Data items
========================================

/-! ### Control transfers -/

/-- R351, R352, R353, R354, R355: the jumps. -/
def Obligations.Jumps : Prop :=
  ∀ s : State,
    (∀ n : Word, Spells [0xC3#8, lo n, hi n] (.jpA16 n) ∧ ∃ t, exec (.jpA16 n) s = .next t ∧
      RegsKept [] s t ∧ OnlyRegs s t ∧ Ends t n 16) ∧
    (∀ (cc : Cond) (n : Word), Spells [opXYZ 3 (0#1 ++ cc.code) 2, lo n, hi n] (Form.jpCond cc n) ∧
      ∃ t, exec (Form.jpCond cc n) s = .next t ∧ RegsKept [] s t ∧ OnlyRegs s t ∧
        if cc.test s.regs.f.z s.regs.f.c then Ends t n 16 else Ends t (s.regs.pc + 3#16) 12) ∧
    (Spells [0xE9#8] .jpHl ∧ ∃ t, exec .jpHl s = .next t ∧ RegsKept [] s t ∧ OnlyRegs s t ∧ Ends t s.hl 4) ∧
    (∀ e : Byte, Spells [0x18#8, e] (.jrE8 e) ∧ ∃ t, exec (.jrE8 e) s = .next t ∧ RegsKept [] s t ∧ OnlyRegs s t ∧
      Ends t (s.regs.pc + 2#16 + e.signExtend 16) 12) ∧
    (∀ (cc : Cond) (e : Byte), Spells [opXYZ 0 (1#1 ++ cc.code) 0, e] (Form.jrCond cc e) ∧
      ∃ t, exec (Form.jrCond cc e) s = .next t ∧ RegsKept [] s t ∧ OnlyRegs s t ∧
        if cc.test s.regs.f.z s.regs.f.c then Ends t (s.regs.pc + 2#16 + e.signExtend 16) 12 else Ends t (s.regs.pc + 2#16) 8)

/-- R356, R357, R362: CALL, CALL cc and RST. -/
def Obligations.Calls : Prop :=
  ∀ s : State, s.mem.wf = true →
    (∀ n : Word, Spells [0xCD#8, lo n, hi n] (.callA16 n) ∧ ∃ t, exec (.callA16 n) s = .next t ∧
      PushEffect s t (s.regs.pc + 3#16) ∧ Ends t n 24) ∧
    (∀ (cc : Cond) (n : Word), Spells [opXYZ 3 (0#1 ++ cc.code) 4, lo n, hi n] (Form.callCond cc n) ∧
      ∃ t, exec (Form.callCond cc n) s = .next t ∧
        if cc.test s.regs.f.z s.regs.f.c then PushEffect s t (s.regs.pc + 3#16) ∧ Ends t n 24
        else RegsKept [] s t ∧ OnlyRegs s t ∧ Ends t (s.regs.pc + 3#16) 12) ∧
    (∀ y : BitVec 3, Spells [opXYZ 3 y 7] (Form.rst y) ∧ ∃ t, exec (Form.rst y) s = .next t ∧
      PushEffect s t (s.regs.pc + 1#16) ∧ Ends t (BitVec.ofNat 16 (8 * y.toNat)) 16)

/-- R358, R359, R361: RET, RET cc and RETI, which enables interrupts at once. -/
def Obligations.Returns : Prop :=
  ∀ s : State,
    (Spells [0xC9#8] .ret ∧ ∃ t, exec .ret s = .next t ∧ PopEffect s t ∧ RegsKeptButSp [] s t ∧ Ends t (popped s) 16) ∧
    (∀ cc : Cond, Spells [opXYZ 3 (0#1 ++ cc.code) 0] (Form.retCond cc) ∧ ∃ t, exec (Form.retCond cc) s = .next t ∧
      if cc.test s.regs.f.z s.regs.f.c then PopEffect s t ∧ RegsKeptButSp [] s t ∧ Ends t (popped s) 20
      else RegsKept [] s t ∧ OnlyRegs s t ∧ Ends t (s.regs.pc + 1#16) 8) ∧
    (Spells [0xD9#8] .reti ∧ ∃ t, exec .reti s = .next t ∧ PopEffect s { t with ctl := s.ctl } ∧ RegsKeptButSp [] s t ∧
      t.ctl = { s.ctl with ime := true, imeDelay := 0 } ∧ Ends t (popped s) 16)
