-- ==== Sys2Proof/Laws/PerInstr.lean ====
section
/-! SUPPORT. The family EncodeLength: the first byte of an instruction's encoding fixes its length (30_encoding.md R132), one
lemma per constructor. -/

/-- The encoding has the length that its first byte fixes. -/
def Sys2Proof.Laws.EncodeLength.Statement (i : Sys2Proof.Instr) : Prop :=
  (Sys2Proof.encode i).length = Sys2Proof.lengthOf ((Sys2Proof.encode i).headD 0)

namespace Sys2Proof.Laws.EncodeLength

========================================

[Assignment]:
Copy out each line of the data where the string "Prop" appears.

[Exercise response]:
def Obligations.Jumps : Prop :=
def Obligations.Calls : Prop :=
def Obligations.Returns : Prop :=
def Sys2Proof.Laws.EncodeLength.Statement (i : Sys2Proof.Instr) : Prop :=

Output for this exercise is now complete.